Of the world’s 2.8 billion Internet users, 1.3 billion are women, compared with 1.5 billion men. The gap between male and female Internet users – now 16 per cent in the developing world and 2 per cent in the developed world – could grow to 350 million within the next three years if action is not taken.
“Promoting women’s access to ICT – and particularly broadband – should be central to the post-2015 global development agenda,” said Dr Hamadoun I. Toure, International Telecommunications Union (ITU) secretary-general and co-vice chair of the Broadband Commission.
“The mobile miracle has demonstrated the power of ICT in driving social and economic growth, but this important new report reveals a worrying gender gap in access. We need to make sure that all people – and most crucially today’s younger generation – have equitable access to ICT. I believe it is in the interest of every government to urgently strive to redress this imbalance.”
The report also emphasises the importance of encouraging more girls to pursue ICT careers. By 2015, it is estimated that 90 per cent of formal employment across all sectors will require ICT skills and those with ICT skills can earn as high salaries as doctors or lawyers. Yet, even in developed economies, women now account for fewer than 20 per cent of ICT specialists.
Only 14 per cent of countries had policies in place for women in their national broadband plans. Bangladesh, Finland, India, Japan, Norway, Spain, Sweden, Switzerland, Turkey and the United States all include references to gender in their plan. A large number of Asian, European and Latin American countries did not, as well as Australia and Canada. Thailand is among the second camp.
The commission urged those countries to devise strategies with clear goals, and to put in place measurement systems and practices to ensure gender equality is achieved. Policy needs to cover universal access, regulatory frameworks, privacy and security, licensing, spectrum allocation, infrastructure, ICT industry development and labour issues, and draw on available expertise, frameworks and tools that provide relevant guidelines.

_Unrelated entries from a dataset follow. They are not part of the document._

/-- The model's representation of Memory (log 12): two memories in canonical form whose cells all read alike are equal
data. -/
def Obligations.CanonicalMemoryIsUnique : Prop :=
  ∀ m n : Memory, Memory.wf m = true → Memory.wf n = true → (∀ x, Memory.read m x = Memory.read n x) → m = n

/-- 20_memory.md R55: which cells a step reads and writes, both ways. No cell outside the table: two running cores that
agree on registers, pc, output, the three fetched cells and, for POP and RET, the cell at SP, do the same, cell for cell;
and the only cell a step can change is the pushed one, by PUSH or CALL. Every cell of the table: the fetch reads all
three, the third whatever the opcode (at pc 254 no step gets past it); PUSH and CALL write the pushed cell; POP and RET
go on with what the cell at SP holds. -/
def Obligations.StepMemoryAccessMatchesTable : Prop :=
  (∀ s u : State, s.run = .running → u.run = .running → u.regs = s.regs → u.pc = s.pc → u.out = s.out →
    (∀ x, s.pc ≤ x → x ≤ s.pc + 2 → Memory.read u.mem x = Memory.read s.mem x) →
    (Memory.read s.mem s.pc = 0x46#8 ∨ Memory.read s.mem s.pc = 0x11#8 →
      Memory.read u.mem s.sp.toNat = Memory.read s.mem s.sp.toNat) →
    ∃ t v, step s = .next t ∧ step u = .next v ∧ v.regs = t.regs ∧ v.pc = t.pc ∧ v.run = t.run ∧ v.out = t.out ∧
      (∀ x, Memory.read u.mem x = Memory.read s.mem x → Memory.read v.mem x = Memory.read t.mem x) ∧
      (∀ x, Memory.read t.mem x ≠ Memory.read s.mem x →
        (Memory.read s.mem s.pc = 0x45#8 ∨ Memory.read s.mem s.pc = 0x50#8) ∧ x = s.pushAddr.toNat)) ∧
  (∀ s : State, s.run = .running →
    (s.pc = 254 → step s = .next (faultedWith s (.memoryRangeFault (s.pc + 2)))) ∧
    (s.pc ≤ 253 →
      s.fetch = .ok (Memory.read s.mem s.pc, Memory.read s.mem (s.pc + 1), Memory.read s.mem (s.pc + 2)) ∧
      (∀ r : RegIdx, (Memory.read s.mem (s.pc + 1)).toNat = r.val →
        (Memory.read s.mem s.pc = 0x45#8 → ∃ t, step s = .next t ∧
          Memory.read t.mem s.pushAddr.toNat = (if r = 7 then s.pushAddr else s.reg r)) ∧
        (Memory.read s.mem s.pc = 0x50#8 → ∃ t, step s = .next t ∧
          (Memory.read t.mem s.pushAddr.toNat).toNat = s.pc + 2) ∧
        (Memory.read s.mem s.pc = 0x46#8 → ∃ t, step s = .next t ∧
          t.reg r = Memory.read s.mem s.sp.toNat + (if r = 7 then 1#8 else 0#8))) ∧
      (Memory.read s.mem s.pc = 0x11#8 → ∃ t, step s = .next t ∧
        t.pc = (Memory.read s.mem s.sp.toNat).toNat)))

/-- 20_memory.md section 6 (R68, marked there as derived from R65 and 40_fetch_execute.md R111): a byte that PUSH stores at the
next instruction's address, and a return address that CALL stores at its own target, are what the next step fetches. -/
def Obligations.FetchSeesStoreOfPreviousStep : Prop :=
  ∀ (s : State) (r : RegIdx), s.run = .running → s.pc ≤ 253 → (Memory.read s.mem (s.pc + 1)).toNat = r.val →
    (Memory.read s.mem s.pc = 0x45#8 → s.pushAddr.toNat = s.pc + 2 → s.pc + 2 ≤ 253 →
      ∃ t a b, step s = .next t ∧ t.fetch = .ok ((if r = 7 then s.pushAddr else s.reg r), a, b)) ∧
    (Memory.read s.mem s.pc = 0x50#8 → (if r = 7 then s.pushAddr else s.reg r) = s.pushAddr → s.pushAddr.toNat ≤ 253 →
      ∃ t op a b, step s = .next t ∧ t.fetch = .ok (op, a, b) ∧ op.toNat = s.pc + 2)

/-! ## Encoding -/

/-- 40_fetch_execute.md R113, with 30_encoding.md R86: the nine opcode bytes are mapped to their instructions, by an
exact match of the whole byte, and no other byte is; and the lengths of R86. -/
def Obligations.OpcodeMapDecodes : Prop :=
  ∀ a b : Byte, (∀ op, op ∉ opcodeBytes → decode op a b = .error (.unknownOpcode op)) ∧
    decode 0x01#8 a b = .ok .hlt ∧ decode 0x82#8 a b = .ok (.ldi a b) ∧ decode 0x47#8 a b = .ok (.prn a) ∧
    decode 0xA0#8 a b = .ok (.add a b) ∧ decode 0xA2#8 a b = .ok (.mul a b) ∧ decode 0x45#8 a b = .ok (.push a) ∧
    decode 0x46#8 a b = .ok (.pop a) ∧ decode 0x50#8 a b = .ok (.call a) ∧ decode 0x11#8 a b = .ok .ret ∧
    Instr.hlt.length = 1 ∧ (Instr.ldi a b).length = 3 ∧ (Instr.prn a).length = 2 ∧ (Instr.add a b).length = 3 ∧
    (Instr.mul a b).length = 3 ∧ (Instr.push a).length = 2 ∧ (Instr.pop a).length = 2 ∧ (Instr.call a).length = 2 ∧
    Instr.ret.length = 1

/-- Words written out from 30_encoding.md R86 and R93, one per family, as bytes and as table words. -/
def Obligations.SampleWordsDecode : Prop :=
  decode 0b00000001#8 0xFF#8 0xFF#8 = .ok .hlt ∧
  decode 0b10000010#8 0b00000000#8 0b00001000#8 = .ok (.ldi 0#8 8#8) ∧
  decode 0b01000111#8 0b00000000#8 0b00000001#8 = .ok (.prn 0#8) ∧
  decode 0b10100010#8 0b00000000#8 0b00000001#8 = .ok (.mul 0#8 1#8) ∧
  decode 0b01000110#8 0b00000010#8 0b00000000#8 = .ok (.pop 2#8) ∧
  decode 0b01010000#8 0b00000011#8 0b00000000#8 = .ok (.call 3#8) ∧
  decodeTableWord 24 0x080082 = some (.ldi 0#8 8#8) ∧ decodeTableWord 8 0x11 = some .ret

/-- 30_encoding.md R80 and R81: an encoded instruction, with whatever bytes after it, decodes to itself and leaves
exactly those bytes; no operand bit is lost. -/
def Obligations.DecodeOfEncodeIsIdentity : Prop :=
  ∀ (i : Instr) (rest : List Byte), decodeBytes (encode i ++ rest) = .ok (i, rest)

/-- 30_encoding.md R81 and R84: the bytes that decode to an instruction are its encoding followed by ignored bytes, so
every decoded instruction has one encoding. -/
def Obligations.EncodeOfDecodeIsPrefix : Prop :=
  ∀ (op a b : Byte) (i : Instr), decode op a b = .ok i →
    encode i = [op, a, b].take i.length ∧ ∀ a' b', (1 < i.length → a' = a) → (2 < i.length → b' = b) →
      decode op a' b' = .ok i

/-! ## The step -/

/-- 40_fetch_execute.md R111, the loop body: the first of the addresses pc, pc+1, pc+2 that does not exist is reported;
then an opcode byte that is not in the table; and when the three bytes decode, the step is the handler of the decoded
instruction and nothing more. -/
def Obligations.StepRunsDecodedInstruction : Prop :=
  ∀ s : State, s.run = .running →
    (256 ≤ s.pc → step s = .next (faultedWith s (.memoryRangeFault s.pc))) ∧
    (s.pc = 255 → step s = .next (faultedWith s (.memoryRangeFault (s.pc + 1)))) ∧
    (s.pc = 254 → step s = .next (faultedWith s (.memoryRangeFault (s.pc + 2)))) ∧
    (s.pc ≤ 253 → Memory.read s.mem s.pc ∉ opcodeBytes →
      step s = .next (faultedWith s (.unknownOpcode (Memory.read s.mem s.pc)))) ∧
    (∀ i, s.pc ≤ 253 →
      decode (Memory.read s.mem s.pc) (Memory.read s.mem (s.pc + 1)) (Memory.read s.mem (s.pc + 2)) = .ok i →
      step s = exec i s)

/-- 40_fetch_execute.md R111 with 30_encoding.md R80: when the encoding of an instruction stands at pc, whatever byte
stands behind it, the step runs that instruction. -/
def Obligations.StepRunsEncodedInstruction : Prop :=
  ∀ (s : State) (i : Instr), s.run = .running → s.pc ≤ 253 →
    (∀ (k : Nat) (h : k < (encode i).length), Memory.read s.mem (s.pc + k) = (encode i)[k]) →
    step s = exec i s
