-- ==== Sys2Proof/Tests/Slice0.lean ====
section
/-! SUPPORT. The model's own tests. Expected results are taken from spec/95_test_vectors.md (the vector's id stands at
each test) or written out from 30_encoding.md R86; and one witness, or more, for the hypotheses of each statement. -/

namespace Sys2Proof.Tests

open Sys2Proof Sys2Proof.Machine

/-- A running core with `bytes` in Memory from `pc` on and the listed registers set, all else as at launch. -/
def core (pc : Nat) (bytes : List Byte) (regs : List (RegIdx × Byte)) : State :=
  regs.foldl (fun s r => s.setReg r.1 r.2) { State.reset with mem := storeImage bytes pc [], pc := pc }

/-- The state after one step. -/
def after (s : State) : State :=
  match step s with
  | .next t => t
  | _ => s

/-! ## WellFormed refuses an ill-formed term for each check -/

theorem test_wf_ldi_register : (Instr.ldi 8#8 0#8).wf = false := by decide
theorem test_wf_ldi_any_immediate : (Instr.ldi 7#8 255#8).wf = true := by decide
theorem test_wf_prn_register : (Instr.prn 8#8).wf = false := by decide
theorem test_wf_add_first_register : (Instr.add 8#8 0#8).wf = false := by decide
theorem test_wf_add_second_register : (Instr.add 7#8 8#8).wf = false := by decide
theorem test_wf_mul_first_register : (Instr.mul 255#8 0#8).wf = false := by decide
theorem test_wf_mul_second_register : (Instr.mul 0#8 255#8).wf = false := by decide
theorem test_wf_push_register : (Instr.push 8#8).wf = false := by decide
theorem test_wf_pop_register : (Instr.pop 12#8).wf = false := by decide
theorem test_wf_call_register : (Instr.call 8#8).wf = false := by decide

/-! ## Decoding, each opcode written out bit by bit from 30_encoding.md R86 -/

theorem test_decode_hlt : decode 0b00000001#8 0xFF#8 0xFF#8 = .ok .hlt := by decide
theorem test_decode_ldi : decode 0b10000010#8 0b00000000#8 0b00001000#8 = .ok (.ldi 0#8 8#8) := by decide
theorem test_decode_prn : decode 0b01000111#8 0b00000011#8 0xFF#8 = .ok (.prn 3#8) := by decide
theorem test_decode_add : decode 0b10100000#8 0b00000101#8 0b00000110#8 = .ok (.add 5#8 6#8) := by decide
theorem test_decode_mul : decode 0b10100010#8 0b00000000#8 0b00000001#8 = .ok (.mul 0#8 1#8) := by decide
theorem test_decode_push : decode 0b01000101#8 0b00000111#8 0x00#8 = .ok (.push 7#8) := by decide
theorem test_decode_pop : decode 0b01000110#8 0b00000010#8 0x00#8 = .ok (.pop 2#8) := by decide
theorem test_decode_call : decode 0b01010000#8 0b00000011#8 0x00#8 = .ok (.call 3#8) := by decide
theorem test_decode_ret : decode 0b00010001#8 0x09#8 0x09#8 = .ok .ret := by decide
/-- V-F-5: 0xA1 is not SUB in this core. -/
theorem test_decode_rejects_a1 : decode 0xA1#8 0#8 0#8 = .error (.unknownOpcode 0xA1#8) := by decide
theorem test_table_word_ldi : decodeTableWord 24 0x080082 = some (.ldi 0#8 8#8) := by decide
theorem test_table_word_short : decodeTableWord 8 0x080082 = some (.ldi 0#8 0#8) := by decide
theorem test_table_word_unknown : decodeTableWord 8 0xFF = none := by decide
theorem test_fetch_word_runs : step (State.reset.withFetchWord 24 0x080082) =
    exec (.ldi 0#8 8#8) (State.reset.withFetchWord 24 0x080082) := by rfl
/-- 30_encoding.md R93: the bytes of `LDI R0,8`. -/
theorem test_encode_ldi : encode (.ldi 0#8 8#8) = [0b10000010#8, 0b00000000#8, 0b00001000#8] := by decide
/-- 30_encoding.md R91. -/
theorem test_text_mul : (Instr.mul 0#8 1#8).text = "MUL R0,R1" := by decide

/-! ## One step of each instruction (spec/95_test_vectors.md section 2) -/

/-- V-F-1. -/
theorem test_hlt_at_253 : (after (core 253 [0x01#8] [])).run = .halted ∧ (after (core 253 [0x01#8] [])).pc = 254 := by
  decide
/-- V-F-2. -/
theorem test_hlt_at_254 : (after (core 254 [0x01#8] [])).run = .faulted ⟨.memoryRangeFault 256, 254⟩ := by decide
/-- V-F-4: pc reaches 256. -/
theorem test_ldi_at_253 : (after (core 253 [0x82#8, 0x00#8, 0x05#8] [])).reg 0 = 5#8 ∧
    (after (core 253 [0x82#8, 0x00#8, 0x05#8] [])).pc = 256 := by decide
/-- V-L-4. -/
theorem test_ldi_register_8 :
    (after (core 0 [0x82#8, 0x08#8, 0x05#8] [])).run = .faulted ⟨.registerIndexFault 8#8, 0⟩ := by decide
/-- V-P-2. -/
theorem test_prn_sp : (after (core 0 [0x47#8, 0x07#8] [])).out = [255#8] := by decide
/-- V-P-3. -/
theorem test_prn_register_8 : (after (core 0 [0x47#8, 0x08#8] [])).out = [] := by decide
/-- V-A-1. -/
theorem test_add_wraps : (after (core 0 [0xA0#8, 0x00#8, 0x01#8] [(0, 200#8), (1, 100#8)])).reg 0 = 44#8 := by decide
/-- V-A-6: a is checked before b. -/
theorem test_add_checks_a_first :
    (after (core 0 [0xA0#8, 0x09#8, 0x08#8] [])).run = .faulted ⟨.registerIndexFault 9#8, 0⟩ := by decide
/-- V-M-3. -/
theorem test_mul_wraps : (after (core 0 [0xA2#8, 0x00#8, 0x01#8] [(0, 255#8), (1, 255#8)])).reg 0 = 1#8 := by decide
/-- V-M-6. -/
theorem test_mul_by_sp : (after (core 0 [0xA2#8, 0x00#8, 0x07#8] [(0, 3#8)])).reg 0 = 253#8 := by decide
/-- V-S-2. -/
theorem test_push_wraps : (after (core 0 [0x45#8, 0x00#8] [(0, 77#8), (7, 0#8)])).reg 7 = 255#8 ∧
    Memory.read (after (core 0 [0x45#8, 0x00#8] [(0, 77#8), (7, 0#8)])).mem 255 = 77#8 := by decide
/-- V-S-3. -/
theorem test_push_sp : Memory.read (after (core 0 [0x45#8, 0x07#8] [(7, 100#8)])).mem 99 = 99#8 := by decide
/-- V-POP-2, on an image that reaches cell 255. -/
theorem test_pop_wraps : (after { core 0 [0x46#8, 0x00#8] [] with
    mem := Memory.write (core 0 [0x46#8, 0x00#8] []).mem 255 42#8 }).regs =
      #v[42#8, 0#8, 0#8, 0#8, 0#8, 0#8, 0#8, 0#8] := by decide
/-- V-POP-3. -/
theorem test_pop_sp : (after { core 0 [0x46#8, 0x07#8] [(7, 99#8)] with
    mem := Memory.write (core 0 [0x46#8, 0x07#8] []).mem 99 99#8 }).reg 7 = 100#8 := by decide
/-- V-C-2. -/
theorem test_call_sp : (after (core 10 [0x50#8, 0x07#8] [(7, 200#8)])).pc = 199 ∧
    Memory.read (after (core 10 [0x50#8, 0x07#8] [(7, 200#8)])).mem 199 = 12#8 := by decide
/-- V-C-3: the push lands on the CALL's own operand byte. -/
theorem test_call_at_253 : (after (core 253 [0x50#8, 0x01#8] [(1, 30#8)])).pc = 30 ∧
    Memory.read (after (core 253 [0x50#8, 0x01#8] [(1, 30#8)])).mem 254 = 255#8 := by decide
/-- V-R-1. -/
theorem test_ret : (after { core 23 [0x11#8] [(7, 254#8)] with mem := [(23, 0x11#8), (254, 5#8)] }).pc = 5 ∧
    (after { core 23 [0x11#8] [(7, 254#8)] with mem := [(23, 0x11#8), (254, 5#8)] }).reg 7 = 255#8 := by decide
/-- V-R-4: ignored bytes are not register-checked. -/
theorem test_ret_ignores_bytes : (after (core 0 [0x11#8, 0x09#8, 0x09#8] [])).run = .running ∧
    (after (core 0 [0x11#8, 0x09#8, 0x09#8] [])).reg 7 = 0#8 := by decide
/-- W8: the first step from reset with no program. -/
theorem test_reset_step : step State.reset = .next { State.reset with run := .faulted ⟨.unknownOpcode 0#8, 0⟩ } := by rfl
/-- V-F-7: the decode fault comes before the register check. -/
theorem test_unknown_before_register :
    (after (core 0 [0xFF#8, 0x09#8, 0x09#8] [])).run = .faulted ⟨.unknownOpcode 0xFF#8, 0⟩ := by decide
/-- V-F-8: the range check comes before the decoding. -/
theorem test_range_before_unknown : (after (core 255 [] [])).run = .faulted ⟨.memoryRangeFault 256, 255⟩ := by decide
/-- The outcome of a step of an ended core (log 2). -/
theorem test_no_step_in_halted : step (State.reset.halt) = .fault .coreHalted := by rfl
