/-- The condition set: the STALE and FAULT masks, bit c for channel c, and ten conditions of the part (R55, R170). -/
structure ConditionSet where
  stale : BitVec 10
  fault : BitVec 10
  tableFault : Bool
  uncal : Bool
  singleSide : Bool
  oil : Bool
  sBusOff : Bool
  cBusOff : Bool
  fwdOverflow : Bool
  tiltUnusable : Bool
  zeroRange : Bool
  locked : Bool
  deriving DecidableEq, Repr, Inhabited

/-- The condition set after power-on reset: every condition clear except UNCAL (R173). -/
def ConditionSet.powerOn : ConditionSet :=
  { stale := 0, fault := 0, tableFault := false, uncal := true, singleSide := false, oil := false, sBusOff := false,
    cBusOff := false, fwdOverflow := false, tiltUnusable := false, zeroRange := false, locked := false }

/-- The bucket report (R166). -/
structure BucketReport where
  seq : Nat
  origin : Origin
  cls : ResultClass
  posted : Int
  fill : Nat
  flags : BucketFlags
  correction : Option Nat
  deriving DecidableEq, Repr, Inhabited

/-- The bucket report when it is clear: the values of a cleared bucket in hand (R166, R172, R173; log 20). -/
def BucketReport.clear : BucketReport :=
  { seq := 0, origin := .production, cls := .none, posted := 0, fill := 255,
    flags := { degraded := false, provisional := false, unweighed := false }, correction := none }

/-- The Display Generator (chapter 8). `elapsed` is the time in ms since the refresh timer last started a period. -/
structure Display where
  marks : Marks
  shutdownSet : Marks
  elapsed : Nat
  conditions : ConditionSet
  report : BucketReport
  restartCount : Byte
  superseded : Nat
  base : Ident
  refresh : Int
  deriving DecidableEq, Repr

/-- The display base at reset for strap value `a`: 0x0CB42000 + 0x40 × a (00_scope, Identifiers). -/
def displayBaseAtReset (a : BitVec 3) : Ident := 0x0CB42000 + 0x40 * a.setWidth 29

/-- The Display Generator after power-on reset (R173). -/
def Display.powerOn (a : BitVec 3) : Display :=
  { marks := .clear, shutdownSet := .clear, elapsed := 0, conditions := .powerOn, report := .clear, restartCount := 0,
    superseded := 0, base := displayBaseAtReset a, refresh := 200 }

/-! ### Management Responder -/

/-- A request in the input list: byte 0, byte 1 and the argument bytes 2..7 of its frame, byte 2 in bits 7..0 of
`args`; an argument byte beyond the frame's data length is 0 (R174). -/
structure Request where
  code : Byte
  tag : Byte
  args : BitVec 48
  deriving DecidableEq, Repr, Inhabited

/-- Shutdown status (R198: NONE 0, IN_PROGRESS 1, COMPLETE 2). -/
inductive ShutdownStatus where
  | none
  | inProgress
  | complete
  deriving DecidableEq, Repr, Inhabited

/-- Self-test state (09). -/
inductive SelfTest where
  | running
  | done
  deriving DecidableEq, Repr, Inhabited

/-- The sixteen staging fields (R178). -/
abbrev Staging := Vector Word 16

/-- The Management Responder (chapter 9). `selfTestResult` is `none` for PASS. -/
structure Responder where
  inputs : List Request
  staging : Staging
  shutdown : ShutdownStatus
  selfTest : SelfTest
  selfTestResult : Option TestedMemory
  deriving DecidableEq, Repr

/-- The Management Responder after power-on reset (R189). -/
def Responder.powerOn : Responder :=
  { inputs := [], staging := Vector.replicate 16 0, shutdown := .none, selfTest := .running, selfTestResult := none }

/-! ### The part -/

/-- The state of the part. `inReset` says that RESET is held low. `freeIndex` and `pending` are the model's own: the
number of free values drawn so far, and the commands that wait, first in, first out. -/
structure State where
  inReset : Bool
  strap : BitVec 3
  rate : BitRate
  timebase : Word
  ports : Ports
  classifier : Classifier
  channels : Channels
  cal : Calibration
  engine : Engine
  tracker : Tracker
  tally : Tally
  display : Display
  responder : Responder
  freeIndex : Nat
  pending : List Instr
  deriving DecidableEq, Repr

/-- The part as the release of RESET leaves it, for the strap levels read (R19, R41, R60, R83, R111, R133, R158, R173,
R189). -/
def State.powerOn (a : BitVec 3) (rate : BitRate) : State :=
  { inReset := false, strap := a, rate := rate, timebase := 0, ports := .powerOn, classifier := .powerOn,
    channels := .powerOn, cal := .powerOn, engine := .powerOn, tracker := .powerOn, tally := .powerOn,
    display := .powerOn a, responder := .powerOn, freeIndex := 0, pending := [] }

/-- The part right after reset, with every strap low (log 1). -/
def State.reset : State := State.powerOn 0 .kbit250

/-! ### Named updates, one per block -/

/-- Replace the ports. -/
def State.withPorts (s : State) (x : Ports) : State := { s with ports := x }
/-- Replace the classifier. -/
def State.withClassifier (s : State) (x : Classifier) : State := { s with classifier := x }
/-- Replace the Channel Store. -/
def State.withChannels (s : State) (x : Channels) : State := { s with channels := x }
/-- Replace the Calibration Unit. -/
def State.withCal (s : State) (x : Calibration) : State := { s with cal := x }
/-- Replace the Weighing Engine. -/
def State.withEngine (s : State) (x : Engine) : State := { s with engine := x }
/-- Replace the Cycle Tracker. -/
def State.withTracker (s : State) (x : Tracker) : State := { s with tracker := x }
/-- Replace the Load Tally. -/
def State.withTally (s : State) (x : Tally) : State := { s with tally := x }
/-- Replace the Display Generator. -/
def State.withDisplay (s : State) (x : Display) : State := { s with display := x }
/-- Replace the Management Responder. -/
def State.withResponder (s : State) (x : Responder) : State := { s with responder := x }
/-- Replace the queue of waiting commands. -/
def State.withPending (s : State) (x : List Instr) : State := { s with pending := x }

/-! ### Stops -/

/-- The part has no fault that stops it: the spec describes no event after which it does not go on, and no command of
the table ends in one. So there is no constructor; a fault would be safe. -/
inductive Fault where
  deriving DecidableEq, Repr

/-- Why a command has no meaning. -/
inductive Refusal where
  /-- Raised by `exec` alone, for a row of the table without a meaning; safe. No arm raises it. -/
  | notModelled (mnemonic : String)
  deriving DecidableEq, Repr

end Sys2Proof.Machine
end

Strategies should include women's ICT skills and women’s role in decision making in the government and private sector level. An increase in relevant and interesting content for women online is also highlighted. Internet costs are also highlighted as one of the barriers. According to ITU, in sub-Saharan Africa, fixed-broadband Internet service costs more than 100 per cent of average monthly income and mobile broadband costs over 50 per cent.
ITU’s ‘Girls in ICT Day’ is one of the efforts to boost female Internet users. Established in 2010, it aims to raise awareness among school-age girls of the prospects a career in ICT can offer. This year, over 130 countries held Girls in ICT Day events, supported by partners including Alcatel-Lucent, Cisco, ICT Qatar, Microsoft, the European Commission and many more.
To help older women get online and take advantage of new technologies, ITU also has a partnership with Telecentre.org which is on track to train one million women in ICT skills by the end of this year.